--- Task to carry out ---
In the entries below, find the line with "plan gives. -/" and the line with "def mepiRun : HRun". Reproduce those two lines and every line between them exactly, and nothing more.

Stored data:
---*---

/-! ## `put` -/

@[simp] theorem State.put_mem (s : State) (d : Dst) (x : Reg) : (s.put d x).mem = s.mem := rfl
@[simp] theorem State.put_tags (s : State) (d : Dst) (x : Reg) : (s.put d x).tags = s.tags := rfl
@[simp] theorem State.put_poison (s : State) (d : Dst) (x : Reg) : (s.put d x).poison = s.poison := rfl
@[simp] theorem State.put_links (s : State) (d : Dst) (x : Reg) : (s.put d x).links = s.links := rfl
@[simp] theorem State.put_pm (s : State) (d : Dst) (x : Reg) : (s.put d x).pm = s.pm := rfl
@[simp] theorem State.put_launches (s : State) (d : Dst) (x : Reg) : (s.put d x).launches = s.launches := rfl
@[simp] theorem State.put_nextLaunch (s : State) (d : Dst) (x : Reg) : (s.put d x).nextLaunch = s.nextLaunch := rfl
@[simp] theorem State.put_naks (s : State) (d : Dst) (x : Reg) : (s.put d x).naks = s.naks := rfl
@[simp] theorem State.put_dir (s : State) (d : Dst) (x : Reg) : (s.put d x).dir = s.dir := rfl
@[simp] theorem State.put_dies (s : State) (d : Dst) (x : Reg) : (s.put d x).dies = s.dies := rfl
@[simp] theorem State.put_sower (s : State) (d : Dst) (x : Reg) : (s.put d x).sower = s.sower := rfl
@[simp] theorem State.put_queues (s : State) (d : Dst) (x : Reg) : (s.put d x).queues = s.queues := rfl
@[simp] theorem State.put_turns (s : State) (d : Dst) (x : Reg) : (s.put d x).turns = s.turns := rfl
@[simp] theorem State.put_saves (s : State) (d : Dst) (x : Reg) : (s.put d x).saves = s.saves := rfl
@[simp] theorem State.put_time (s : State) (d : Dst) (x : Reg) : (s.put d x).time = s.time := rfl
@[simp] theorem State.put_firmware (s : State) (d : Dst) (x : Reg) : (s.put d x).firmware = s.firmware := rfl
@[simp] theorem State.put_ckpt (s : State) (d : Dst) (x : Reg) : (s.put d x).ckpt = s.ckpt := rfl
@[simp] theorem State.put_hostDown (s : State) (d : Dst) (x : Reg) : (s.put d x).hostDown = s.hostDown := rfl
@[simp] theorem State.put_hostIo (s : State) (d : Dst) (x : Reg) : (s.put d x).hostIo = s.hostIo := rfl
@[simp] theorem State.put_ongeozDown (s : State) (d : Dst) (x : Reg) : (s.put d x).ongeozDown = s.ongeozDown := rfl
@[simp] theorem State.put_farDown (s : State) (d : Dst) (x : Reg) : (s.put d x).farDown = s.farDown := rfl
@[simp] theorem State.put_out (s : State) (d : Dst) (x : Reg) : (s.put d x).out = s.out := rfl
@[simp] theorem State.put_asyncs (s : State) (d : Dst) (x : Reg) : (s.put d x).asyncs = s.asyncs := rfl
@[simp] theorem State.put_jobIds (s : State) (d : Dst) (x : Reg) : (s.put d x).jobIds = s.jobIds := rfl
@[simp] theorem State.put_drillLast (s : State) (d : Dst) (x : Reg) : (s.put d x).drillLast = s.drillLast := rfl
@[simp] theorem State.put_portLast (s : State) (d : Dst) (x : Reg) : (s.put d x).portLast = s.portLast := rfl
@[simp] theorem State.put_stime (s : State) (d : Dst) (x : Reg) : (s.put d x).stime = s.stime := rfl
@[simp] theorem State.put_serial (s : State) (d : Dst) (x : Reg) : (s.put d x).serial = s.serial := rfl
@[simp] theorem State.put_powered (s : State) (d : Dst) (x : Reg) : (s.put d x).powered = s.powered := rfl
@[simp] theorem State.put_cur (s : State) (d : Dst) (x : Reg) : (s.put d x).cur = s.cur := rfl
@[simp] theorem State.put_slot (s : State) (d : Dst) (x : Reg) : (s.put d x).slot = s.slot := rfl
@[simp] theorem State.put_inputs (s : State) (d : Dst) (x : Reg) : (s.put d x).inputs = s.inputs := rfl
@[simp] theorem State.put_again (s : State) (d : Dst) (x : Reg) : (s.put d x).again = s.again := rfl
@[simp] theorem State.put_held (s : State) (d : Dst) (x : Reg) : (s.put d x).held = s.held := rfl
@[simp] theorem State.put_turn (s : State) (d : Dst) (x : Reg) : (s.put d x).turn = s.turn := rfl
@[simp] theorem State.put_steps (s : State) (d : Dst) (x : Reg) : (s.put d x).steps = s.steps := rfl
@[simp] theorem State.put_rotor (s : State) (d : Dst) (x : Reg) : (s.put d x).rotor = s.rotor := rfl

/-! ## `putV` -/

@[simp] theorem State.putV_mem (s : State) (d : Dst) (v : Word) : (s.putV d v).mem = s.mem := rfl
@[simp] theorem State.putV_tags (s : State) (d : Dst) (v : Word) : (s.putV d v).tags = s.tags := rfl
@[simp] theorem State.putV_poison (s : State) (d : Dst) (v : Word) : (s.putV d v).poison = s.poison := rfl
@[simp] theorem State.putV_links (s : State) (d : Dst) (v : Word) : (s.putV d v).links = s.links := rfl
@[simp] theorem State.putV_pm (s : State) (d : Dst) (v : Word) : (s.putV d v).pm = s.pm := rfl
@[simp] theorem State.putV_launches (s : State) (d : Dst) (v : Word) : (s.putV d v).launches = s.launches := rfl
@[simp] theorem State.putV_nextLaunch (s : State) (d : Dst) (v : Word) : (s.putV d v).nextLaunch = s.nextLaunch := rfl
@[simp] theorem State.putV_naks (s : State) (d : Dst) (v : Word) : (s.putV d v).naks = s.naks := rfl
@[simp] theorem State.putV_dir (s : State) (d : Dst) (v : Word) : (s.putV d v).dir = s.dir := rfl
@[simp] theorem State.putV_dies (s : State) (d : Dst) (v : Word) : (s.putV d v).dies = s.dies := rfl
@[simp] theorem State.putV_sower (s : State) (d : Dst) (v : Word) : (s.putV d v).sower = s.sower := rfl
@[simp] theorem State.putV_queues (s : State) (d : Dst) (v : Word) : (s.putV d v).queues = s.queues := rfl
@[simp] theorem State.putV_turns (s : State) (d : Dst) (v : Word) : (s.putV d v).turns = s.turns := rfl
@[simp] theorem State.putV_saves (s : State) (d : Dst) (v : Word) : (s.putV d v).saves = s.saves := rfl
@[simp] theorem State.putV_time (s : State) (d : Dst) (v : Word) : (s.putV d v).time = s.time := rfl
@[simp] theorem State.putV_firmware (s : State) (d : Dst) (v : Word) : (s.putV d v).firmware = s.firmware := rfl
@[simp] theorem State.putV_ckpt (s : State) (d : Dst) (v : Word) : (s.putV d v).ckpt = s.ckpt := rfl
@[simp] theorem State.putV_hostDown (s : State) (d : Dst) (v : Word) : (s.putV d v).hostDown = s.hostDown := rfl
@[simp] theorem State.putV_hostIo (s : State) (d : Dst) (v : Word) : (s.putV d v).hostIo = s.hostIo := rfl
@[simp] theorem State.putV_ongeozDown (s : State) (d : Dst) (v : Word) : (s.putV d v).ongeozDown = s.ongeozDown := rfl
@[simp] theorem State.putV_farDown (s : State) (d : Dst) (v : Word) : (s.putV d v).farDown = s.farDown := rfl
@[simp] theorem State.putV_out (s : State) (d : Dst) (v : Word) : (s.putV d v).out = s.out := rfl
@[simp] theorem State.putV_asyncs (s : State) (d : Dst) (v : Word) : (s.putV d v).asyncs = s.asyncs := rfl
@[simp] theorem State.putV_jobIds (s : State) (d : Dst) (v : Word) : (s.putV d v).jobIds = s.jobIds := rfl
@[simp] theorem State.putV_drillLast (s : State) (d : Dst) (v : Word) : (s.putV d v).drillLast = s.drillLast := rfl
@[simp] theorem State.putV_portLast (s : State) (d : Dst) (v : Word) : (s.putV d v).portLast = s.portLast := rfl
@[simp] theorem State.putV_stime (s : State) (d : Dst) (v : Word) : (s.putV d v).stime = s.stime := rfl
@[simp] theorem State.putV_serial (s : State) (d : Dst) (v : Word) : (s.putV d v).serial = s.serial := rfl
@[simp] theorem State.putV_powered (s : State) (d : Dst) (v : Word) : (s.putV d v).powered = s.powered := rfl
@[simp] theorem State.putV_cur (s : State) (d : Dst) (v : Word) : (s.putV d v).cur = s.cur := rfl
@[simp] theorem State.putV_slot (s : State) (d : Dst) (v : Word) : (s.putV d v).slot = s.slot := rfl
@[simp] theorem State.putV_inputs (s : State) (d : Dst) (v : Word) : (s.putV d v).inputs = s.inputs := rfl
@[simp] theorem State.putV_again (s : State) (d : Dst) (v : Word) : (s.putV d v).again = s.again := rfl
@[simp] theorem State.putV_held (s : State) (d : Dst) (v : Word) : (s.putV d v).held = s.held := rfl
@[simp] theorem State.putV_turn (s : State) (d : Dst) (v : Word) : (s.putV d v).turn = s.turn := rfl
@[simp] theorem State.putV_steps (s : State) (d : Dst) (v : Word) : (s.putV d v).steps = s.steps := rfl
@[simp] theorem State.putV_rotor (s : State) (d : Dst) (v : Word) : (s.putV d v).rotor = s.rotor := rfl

---*---

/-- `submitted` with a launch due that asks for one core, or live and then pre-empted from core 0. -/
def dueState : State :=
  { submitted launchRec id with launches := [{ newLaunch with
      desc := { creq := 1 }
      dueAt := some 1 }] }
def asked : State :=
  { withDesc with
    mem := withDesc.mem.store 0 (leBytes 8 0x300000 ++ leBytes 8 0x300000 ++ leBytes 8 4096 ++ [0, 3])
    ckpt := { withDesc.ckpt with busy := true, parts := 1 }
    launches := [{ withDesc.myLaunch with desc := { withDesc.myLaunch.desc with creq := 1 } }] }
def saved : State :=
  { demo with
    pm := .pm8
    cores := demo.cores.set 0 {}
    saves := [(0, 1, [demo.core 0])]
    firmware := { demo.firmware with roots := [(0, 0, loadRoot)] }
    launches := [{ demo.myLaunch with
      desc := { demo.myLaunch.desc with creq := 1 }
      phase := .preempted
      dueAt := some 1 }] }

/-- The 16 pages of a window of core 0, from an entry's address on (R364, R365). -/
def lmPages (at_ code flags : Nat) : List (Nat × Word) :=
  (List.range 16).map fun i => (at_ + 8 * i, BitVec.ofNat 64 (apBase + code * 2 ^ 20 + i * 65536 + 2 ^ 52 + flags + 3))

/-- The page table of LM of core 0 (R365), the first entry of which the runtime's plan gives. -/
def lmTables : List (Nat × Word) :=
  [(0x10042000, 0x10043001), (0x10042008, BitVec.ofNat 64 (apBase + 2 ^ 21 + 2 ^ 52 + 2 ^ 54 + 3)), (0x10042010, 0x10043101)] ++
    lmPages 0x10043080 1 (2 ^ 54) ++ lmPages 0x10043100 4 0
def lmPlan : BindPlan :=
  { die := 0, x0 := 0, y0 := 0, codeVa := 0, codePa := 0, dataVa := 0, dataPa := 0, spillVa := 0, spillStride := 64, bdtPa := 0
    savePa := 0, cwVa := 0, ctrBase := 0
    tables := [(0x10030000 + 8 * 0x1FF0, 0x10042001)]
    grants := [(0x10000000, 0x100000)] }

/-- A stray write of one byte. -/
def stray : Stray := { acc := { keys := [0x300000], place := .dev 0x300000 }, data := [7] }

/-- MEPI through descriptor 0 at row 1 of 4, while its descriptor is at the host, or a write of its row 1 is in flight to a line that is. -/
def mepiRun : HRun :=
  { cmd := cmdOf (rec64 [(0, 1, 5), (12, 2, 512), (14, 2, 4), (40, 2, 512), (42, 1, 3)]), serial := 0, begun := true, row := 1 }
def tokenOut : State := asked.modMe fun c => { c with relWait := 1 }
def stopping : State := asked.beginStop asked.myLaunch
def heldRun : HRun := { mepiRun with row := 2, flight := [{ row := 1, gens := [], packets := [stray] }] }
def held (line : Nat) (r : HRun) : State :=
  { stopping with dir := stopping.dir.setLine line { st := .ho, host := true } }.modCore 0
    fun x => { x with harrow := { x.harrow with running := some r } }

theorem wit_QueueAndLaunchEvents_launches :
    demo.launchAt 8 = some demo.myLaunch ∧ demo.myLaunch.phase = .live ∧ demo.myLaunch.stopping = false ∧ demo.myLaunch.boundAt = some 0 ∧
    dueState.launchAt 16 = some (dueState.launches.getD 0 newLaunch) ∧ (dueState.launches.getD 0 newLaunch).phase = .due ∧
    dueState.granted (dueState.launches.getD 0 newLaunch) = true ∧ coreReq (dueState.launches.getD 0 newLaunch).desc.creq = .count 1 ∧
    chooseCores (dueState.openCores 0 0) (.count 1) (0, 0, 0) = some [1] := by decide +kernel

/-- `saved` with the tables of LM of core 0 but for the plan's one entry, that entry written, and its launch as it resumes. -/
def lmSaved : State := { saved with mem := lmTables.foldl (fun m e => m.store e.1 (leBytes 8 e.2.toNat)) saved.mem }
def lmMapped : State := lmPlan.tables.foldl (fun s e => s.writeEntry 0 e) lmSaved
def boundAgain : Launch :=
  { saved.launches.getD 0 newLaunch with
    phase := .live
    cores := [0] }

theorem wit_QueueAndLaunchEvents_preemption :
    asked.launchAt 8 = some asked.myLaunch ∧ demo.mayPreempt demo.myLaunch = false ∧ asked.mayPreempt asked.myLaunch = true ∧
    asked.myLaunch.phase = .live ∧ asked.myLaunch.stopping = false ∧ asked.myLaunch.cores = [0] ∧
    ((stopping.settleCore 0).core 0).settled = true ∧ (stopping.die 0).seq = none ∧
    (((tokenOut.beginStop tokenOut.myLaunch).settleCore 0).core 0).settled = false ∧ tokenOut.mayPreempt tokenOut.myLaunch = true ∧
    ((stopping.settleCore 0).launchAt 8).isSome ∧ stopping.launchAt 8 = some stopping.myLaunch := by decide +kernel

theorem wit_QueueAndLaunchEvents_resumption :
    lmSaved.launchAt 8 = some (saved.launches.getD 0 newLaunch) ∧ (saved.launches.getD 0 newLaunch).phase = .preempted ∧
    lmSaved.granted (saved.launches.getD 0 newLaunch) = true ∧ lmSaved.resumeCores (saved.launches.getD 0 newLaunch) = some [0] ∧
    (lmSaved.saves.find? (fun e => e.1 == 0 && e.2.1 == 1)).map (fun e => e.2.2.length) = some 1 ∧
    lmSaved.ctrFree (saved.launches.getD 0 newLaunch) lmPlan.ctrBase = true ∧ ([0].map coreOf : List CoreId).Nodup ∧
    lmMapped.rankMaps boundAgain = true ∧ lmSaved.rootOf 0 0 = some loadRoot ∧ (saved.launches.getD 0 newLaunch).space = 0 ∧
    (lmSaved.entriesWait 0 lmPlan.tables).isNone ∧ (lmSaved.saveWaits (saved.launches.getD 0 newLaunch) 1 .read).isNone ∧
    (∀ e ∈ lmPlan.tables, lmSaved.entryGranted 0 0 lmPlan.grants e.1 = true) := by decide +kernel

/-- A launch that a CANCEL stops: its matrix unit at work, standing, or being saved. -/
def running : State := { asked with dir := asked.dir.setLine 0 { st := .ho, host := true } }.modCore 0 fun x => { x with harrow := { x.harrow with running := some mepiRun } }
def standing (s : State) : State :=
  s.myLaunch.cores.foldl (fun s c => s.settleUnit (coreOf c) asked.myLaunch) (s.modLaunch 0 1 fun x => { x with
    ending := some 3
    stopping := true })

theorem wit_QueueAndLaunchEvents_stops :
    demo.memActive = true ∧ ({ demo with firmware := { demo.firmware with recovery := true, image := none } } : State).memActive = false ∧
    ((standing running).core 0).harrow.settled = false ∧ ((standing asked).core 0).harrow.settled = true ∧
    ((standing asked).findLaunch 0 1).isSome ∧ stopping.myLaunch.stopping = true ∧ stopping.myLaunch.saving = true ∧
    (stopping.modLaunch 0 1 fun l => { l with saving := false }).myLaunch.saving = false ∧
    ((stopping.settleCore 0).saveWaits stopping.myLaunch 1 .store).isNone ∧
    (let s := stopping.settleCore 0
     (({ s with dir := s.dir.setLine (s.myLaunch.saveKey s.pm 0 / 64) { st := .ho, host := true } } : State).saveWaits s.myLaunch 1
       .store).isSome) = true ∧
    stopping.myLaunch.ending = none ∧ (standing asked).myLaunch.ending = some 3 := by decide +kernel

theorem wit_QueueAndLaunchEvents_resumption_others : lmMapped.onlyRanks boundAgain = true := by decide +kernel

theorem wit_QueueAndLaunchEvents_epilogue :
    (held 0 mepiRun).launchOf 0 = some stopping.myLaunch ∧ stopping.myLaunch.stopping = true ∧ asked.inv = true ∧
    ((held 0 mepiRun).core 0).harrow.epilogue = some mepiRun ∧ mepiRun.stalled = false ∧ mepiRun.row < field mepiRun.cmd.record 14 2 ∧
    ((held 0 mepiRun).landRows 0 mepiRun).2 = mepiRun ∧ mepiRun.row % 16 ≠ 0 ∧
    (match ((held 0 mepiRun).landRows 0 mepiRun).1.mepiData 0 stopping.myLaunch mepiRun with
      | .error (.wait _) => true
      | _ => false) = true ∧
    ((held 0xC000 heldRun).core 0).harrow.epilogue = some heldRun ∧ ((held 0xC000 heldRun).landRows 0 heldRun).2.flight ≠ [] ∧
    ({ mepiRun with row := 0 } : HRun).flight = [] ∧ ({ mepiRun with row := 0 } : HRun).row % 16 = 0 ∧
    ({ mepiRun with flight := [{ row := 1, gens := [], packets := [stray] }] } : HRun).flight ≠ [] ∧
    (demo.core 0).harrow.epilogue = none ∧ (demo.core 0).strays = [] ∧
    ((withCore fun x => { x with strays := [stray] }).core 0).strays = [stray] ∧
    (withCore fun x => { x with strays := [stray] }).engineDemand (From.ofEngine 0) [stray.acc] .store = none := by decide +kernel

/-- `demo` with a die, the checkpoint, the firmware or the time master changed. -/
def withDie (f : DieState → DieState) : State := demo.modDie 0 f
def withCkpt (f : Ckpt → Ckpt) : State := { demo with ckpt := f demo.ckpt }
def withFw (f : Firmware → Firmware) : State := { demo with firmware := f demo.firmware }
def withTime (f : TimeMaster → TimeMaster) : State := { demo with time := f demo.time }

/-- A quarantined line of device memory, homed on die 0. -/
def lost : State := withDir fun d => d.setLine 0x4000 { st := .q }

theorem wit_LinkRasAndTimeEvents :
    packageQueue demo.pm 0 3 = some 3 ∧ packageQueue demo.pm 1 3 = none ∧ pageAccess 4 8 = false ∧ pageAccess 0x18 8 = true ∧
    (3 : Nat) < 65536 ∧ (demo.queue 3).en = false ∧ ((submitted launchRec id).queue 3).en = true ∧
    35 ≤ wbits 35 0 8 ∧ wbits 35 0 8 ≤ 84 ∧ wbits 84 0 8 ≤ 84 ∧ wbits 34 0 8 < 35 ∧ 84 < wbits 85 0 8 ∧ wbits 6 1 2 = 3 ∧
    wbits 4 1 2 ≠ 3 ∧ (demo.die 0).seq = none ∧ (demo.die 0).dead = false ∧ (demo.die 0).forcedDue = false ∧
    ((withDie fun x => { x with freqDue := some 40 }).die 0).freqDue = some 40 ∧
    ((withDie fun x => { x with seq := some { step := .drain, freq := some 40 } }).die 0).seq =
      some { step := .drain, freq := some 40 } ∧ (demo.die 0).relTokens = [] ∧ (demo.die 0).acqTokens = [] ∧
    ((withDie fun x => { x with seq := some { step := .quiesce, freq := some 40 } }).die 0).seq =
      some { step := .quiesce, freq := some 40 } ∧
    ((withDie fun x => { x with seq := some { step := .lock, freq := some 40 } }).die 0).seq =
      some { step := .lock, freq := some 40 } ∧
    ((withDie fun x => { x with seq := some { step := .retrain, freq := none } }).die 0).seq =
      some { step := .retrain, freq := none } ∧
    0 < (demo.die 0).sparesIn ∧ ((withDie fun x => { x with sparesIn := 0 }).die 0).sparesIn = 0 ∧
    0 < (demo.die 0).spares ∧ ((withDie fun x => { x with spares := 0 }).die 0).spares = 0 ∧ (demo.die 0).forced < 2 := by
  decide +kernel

---*---

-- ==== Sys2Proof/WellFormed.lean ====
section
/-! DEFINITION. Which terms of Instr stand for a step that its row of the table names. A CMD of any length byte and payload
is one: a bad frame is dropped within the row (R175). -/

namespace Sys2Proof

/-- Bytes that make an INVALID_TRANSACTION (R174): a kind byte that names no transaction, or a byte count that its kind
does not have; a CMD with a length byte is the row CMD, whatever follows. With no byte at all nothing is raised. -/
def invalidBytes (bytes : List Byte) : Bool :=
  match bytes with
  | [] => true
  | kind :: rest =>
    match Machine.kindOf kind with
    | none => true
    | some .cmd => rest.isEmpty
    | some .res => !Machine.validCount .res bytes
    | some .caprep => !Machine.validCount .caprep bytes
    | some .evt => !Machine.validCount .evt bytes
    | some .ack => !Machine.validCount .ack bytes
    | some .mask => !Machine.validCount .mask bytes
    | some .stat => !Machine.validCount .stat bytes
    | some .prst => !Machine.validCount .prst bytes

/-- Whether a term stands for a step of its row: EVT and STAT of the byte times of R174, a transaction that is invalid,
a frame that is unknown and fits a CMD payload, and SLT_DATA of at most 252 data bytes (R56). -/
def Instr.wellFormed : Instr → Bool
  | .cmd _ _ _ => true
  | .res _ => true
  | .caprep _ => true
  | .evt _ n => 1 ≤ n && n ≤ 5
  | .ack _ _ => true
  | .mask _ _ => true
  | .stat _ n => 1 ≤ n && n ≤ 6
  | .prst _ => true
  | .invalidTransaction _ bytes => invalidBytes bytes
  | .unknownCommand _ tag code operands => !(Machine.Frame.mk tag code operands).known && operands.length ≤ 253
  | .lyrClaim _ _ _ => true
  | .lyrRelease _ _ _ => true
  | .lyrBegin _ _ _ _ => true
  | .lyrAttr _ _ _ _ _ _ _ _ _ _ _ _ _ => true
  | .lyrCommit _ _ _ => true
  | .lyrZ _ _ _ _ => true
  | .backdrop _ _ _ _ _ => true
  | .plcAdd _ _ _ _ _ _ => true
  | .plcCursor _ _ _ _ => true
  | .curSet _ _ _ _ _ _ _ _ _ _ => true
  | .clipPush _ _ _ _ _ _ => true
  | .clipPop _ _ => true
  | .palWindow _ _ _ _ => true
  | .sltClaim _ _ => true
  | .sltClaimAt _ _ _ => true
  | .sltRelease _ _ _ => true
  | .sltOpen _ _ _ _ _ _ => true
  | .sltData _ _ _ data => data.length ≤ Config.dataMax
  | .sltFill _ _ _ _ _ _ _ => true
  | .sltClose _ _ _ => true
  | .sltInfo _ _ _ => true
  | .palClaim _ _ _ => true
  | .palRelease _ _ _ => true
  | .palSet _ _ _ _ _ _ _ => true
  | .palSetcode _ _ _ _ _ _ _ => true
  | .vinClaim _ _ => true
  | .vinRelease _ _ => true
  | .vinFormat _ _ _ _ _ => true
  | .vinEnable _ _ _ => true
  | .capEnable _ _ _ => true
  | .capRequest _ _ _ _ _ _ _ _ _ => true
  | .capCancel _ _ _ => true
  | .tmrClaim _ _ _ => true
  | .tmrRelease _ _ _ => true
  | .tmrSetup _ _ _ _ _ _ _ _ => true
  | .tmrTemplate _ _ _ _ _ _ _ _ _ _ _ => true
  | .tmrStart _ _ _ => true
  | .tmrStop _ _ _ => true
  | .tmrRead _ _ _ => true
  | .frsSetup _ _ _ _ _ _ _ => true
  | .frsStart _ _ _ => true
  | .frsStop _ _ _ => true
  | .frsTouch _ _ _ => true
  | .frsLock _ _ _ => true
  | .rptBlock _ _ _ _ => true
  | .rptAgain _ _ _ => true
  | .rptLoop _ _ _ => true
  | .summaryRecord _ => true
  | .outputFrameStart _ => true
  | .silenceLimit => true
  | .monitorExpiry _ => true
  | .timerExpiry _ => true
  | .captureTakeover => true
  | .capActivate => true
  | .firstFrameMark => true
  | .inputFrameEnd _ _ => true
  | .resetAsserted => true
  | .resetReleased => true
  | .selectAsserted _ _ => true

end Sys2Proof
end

---*---

--- Response ---
/-- The page table of LM of core 0 (R365), the first entry of which the runtime's plan gives. -/
def lmTables : List (Nat × Word) :=
  [(0x10042000, 0x10043001), (0x10042008, BitVec.ofNat 64 (apBase + 2 ^ 21 + 2 ^ 52 + 2 ^ 54 + 3)), (0x10042010, 0x10043101)] ++
    lmPages 0x10043080 1 (2 ^ 54) ++ lmPages 0x10043100 4 0
def lmPlan : BindPlan :=
  { die := 0, x0 := 0, y0 := 0, codeVa := 0, codePa := 0, dataVa := 0, dataPa := 0, spillVa := 0, spillStride := 64, bdtPa := 0
    savePa := 0, cwVa := 0, ctrBase := 0
    tables := [(0x10030000 + 8 * 0x1FF0, 0x10042001)]
    grants := [(0x10000000, 0x100000)] }

/-- A stray write of one byte. -/
def stray : Stray := { acc := { keys := [0x300000], place := .dev 0x300000 }, data := [7] }

/-- MEPI through descriptor 0 at row 1 of 4, while its descriptor is at the host, or a write of its row 1 is in flight to a line that is. -/
def mepiRun : HRun :=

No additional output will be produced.